**Problem to work on:**
Look through the data below for the line with "def OpcodeShape.Statement (i" and the line with "theorem OpcodeShape.ldxImmediate (v", then output those two and all lines in between, exactly as written.

──────────

-- ==== Sys2Proof/Laws/PerInstr.lean ====
section
/-! SUPPORT. Facts about each instruction as syntax, one lemma per constructor: its opcode byte decodes to its own
form, its encoding has its format's length, and its form is a row of 30_encoding R73. -/

namespace Sys2Proof.Laws

/-- What `OpcodeShape` says of an instruction (30_encoding R73, R74, R76). -/
def OpcodeShape.Statement (i : Instr) : Prop :=
  decodeOpcode i.opcode = some i.form ∧ (encode i).length = i.length ∧ i.wellFormed = true

theorem OpcodeShape.ldaImmediate (v : Byte) : OpcodeShape.Statement (.ldaImmediate v) := ⟨rfl, rfl, rfl⟩
theorem OpcodeShape.ldaZeroPage (z : Byte) : OpcodeShape.Statement (.ldaZeroPage z) := ⟨rfl, rfl, rfl⟩
theorem OpcodeShape.ldaZeroPageX (z : Byte) : OpcodeShape.Statement (.ldaZeroPageX z) := ⟨rfl, rfl, rfl⟩
theorem OpcodeShape.ldaAbsolute (a : Addr) : OpcodeShape.Statement (.ldaAbsolute a) := ⟨rfl, rfl, rfl⟩
theorem OpcodeShape.ldaAbsoluteX (base : Addr) : OpcodeShape.Statement (.ldaAbsoluteX base) := ⟨rfl, rfl, rfl⟩
theorem OpcodeShape.ldaAbsoluteY (base : Addr) : OpcodeShape.Statement (.ldaAbsoluteY base) := ⟨rfl, rfl, rfl⟩
theorem OpcodeShape.ldaIndirectX (z : Byte) : OpcodeShape.Statement (.ldaIndirectX z) := ⟨rfl, rfl, rfl⟩
theorem OpcodeShape.ldaIndirectY (z : Byte) : OpcodeShape.Statement (.ldaIndirectY z) := ⟨rfl, rfl, rfl⟩
theorem OpcodeShape.ldxImmediate (v : Byte) : OpcodeShape.Statement (.ldxImmediate v) := ⟨rfl, rfl, rfl⟩
theorem OpcodeShape.ldxZeroPage (z : Byte) : OpcodeShape.Statement (.ldxZeroPage z) := ⟨rfl, rfl, rfl⟩
theorem OpcodeShape.ldxZeroPageY (z : Byte) : OpcodeShape.Statement (.ldxZeroPageY z) := ⟨rfl, rfl, rfl⟩
theorem OpcodeShape.ldxAbsolute (a : Addr) : OpcodeShape.Statement (.ldxAbsolute a) := ⟨rfl, rfl, rfl⟩
theorem OpcodeShape.ldxAbsoluteY (base : Addr) : OpcodeShape.Statement (.ldxAbsoluteY base) := ⟨rfl, rfl, rfl⟩
theorem OpcodeShape.ldyImmediate (v : Byte) : OpcodeShape.Statement (.ldyImmediate v) := ⟨rfl, rfl, rfl⟩
theorem OpcodeShape.ldyZeroPage (z : Byte) : OpcodeShape.Statement (.ldyZeroPage z) := ⟨rfl, rfl, rfl⟩
theorem OpcodeShape.ldyZeroPageX (z : Byte) : OpcodeShape.Statement (.ldyZeroPageX z) := ⟨rfl, rfl, rfl⟩
theorem OpcodeShape.ldyAbsolute (a : Addr) : OpcodeShape.Statement (.ldyAbsolute a) := ⟨rfl, rfl, rfl⟩
theorem OpcodeShape.ldyAbsoluteX (base : Addr) : OpcodeShape.Statement (.ldyAbsoluteX base) := ⟨rfl, rfl, rfl⟩
theorem OpcodeShape.staZeroPage (z : Byte) : OpcodeShape.Statement (.staZeroPage z) := ⟨rfl, rfl, rfl⟩
theorem OpcodeShape.staZeroPageX (z : Byte) : OpcodeShape.Statement (.staZeroPageX z) := ⟨rfl, rfl, rfl⟩
theorem OpcodeShape.staAbsolute (a : Addr) : OpcodeShape.Statement (.staAbsolute a) := ⟨rfl, rfl, rfl⟩
theorem OpcodeShape.staAbsoluteX (base : Addr) : OpcodeShape.Statement (.staAbsoluteX base) := ⟨rfl, rfl, rfl⟩
theorem OpcodeShape.staAbsoluteY (base : Addr) : OpcodeShape.Statement (.staAbsoluteY base) := ⟨rfl, rfl, rfl⟩
theorem OpcodeShape.staIndirectX (z : Byte) : OpcodeShape.Statement (.staIndirectX z) := ⟨rfl, rfl, rfl⟩
theorem OpcodeShape.staIndirectY (z : Byte) : OpcodeShape.Statement (.staIndirectY z) := ⟨rfl, rfl, rfl⟩
theorem OpcodeShape.stxZeroPage (z : Byte) : OpcodeShape.Statement (.stxZeroPage z) := ⟨rfl, rfl, rfl⟩
theorem OpcodeShape.stxZeroPageY (z : Byte) : OpcodeShape.Statement (.stxZeroPageY z) := ⟨rfl, rfl, rfl⟩
theorem OpcodeShape.stxAbsolute (a : Addr) : OpcodeShape.Statement (.stxAbsolute a) := ⟨rfl, rfl, rfl⟩
theorem OpcodeShape.styZeroPage (z : Byte) : OpcodeShape.Statement (.styZeroPage z) := ⟨rfl, rfl, rfl⟩
theorem OpcodeShape.styZeroPageX (z : Byte) : OpcodeShape.Statement (.styZeroPageX z) := ⟨rfl, rfl, rfl⟩
theorem OpcodeShape.styAbsolute (a : Addr) : OpcodeShape.Statement (.styAbsolute a) := ⟨rfl, rfl, rfl⟩
theorem OpcodeShape.jsr (target : Addr) : OpcodeShape.Statement (.jsr target) := ⟨rfl, rfl, rfl⟩

end Sys2Proof.Laws
end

──────────

**Result below:**
def OpcodeShape.Statement (i : Instr) : Prop :=
  decodeOpcode i.opcode = some i.form ∧ (encode i).length = i.length ∧ i.wellFormed = true

theorem OpcodeShape.ldaImmediate (v : Byte) : OpcodeShape.Statement (.ldaImmediate v) := ⟨rfl, rfl, rfl⟩
theorem OpcodeShape.ldaZeroPage (z : Byte) : OpcodeShape.Statement (.ldaZeroPage z) := ⟨rfl, rfl, rfl⟩
theorem OpcodeShape.ldaZeroPageX (z : Byte) : OpcodeShape.Statement (.ldaZeroPageX z) := ⟨rfl, rfl, rfl⟩
theorem OpcodeShape.ldaAbsolute (a : Addr) : OpcodeShape.Statement (.ldaAbsolute a) := ⟨rfl, rfl, rfl⟩
theorem OpcodeShape.ldaAbsoluteX (base : Addr) : OpcodeShape.Statement (.ldaAbsoluteX base) := ⟨rfl, rfl, rfl⟩
theorem OpcodeShape.ldaAbsoluteY (base : Addr) : OpcodeShape.Statement (.ldaAbsoluteY base) := ⟨rfl, rfl, rfl⟩
theorem OpcodeShape.ldaIndirectX (z : Byte) : OpcodeShape.Statement (.ldaIndirectX z) := ⟨rfl, rfl, rfl⟩
theorem OpcodeShape.ldaIndirectY (z : Byte) : OpcodeShape.Statement (.ldaIndirectY z) := ⟨rfl, rfl, rfl⟩
theorem OpcodeShape.ldxImmediate (v : Byte) : OpcodeShape.Statement (.ldxImmediate v) := ⟨rfl, rfl, rfl⟩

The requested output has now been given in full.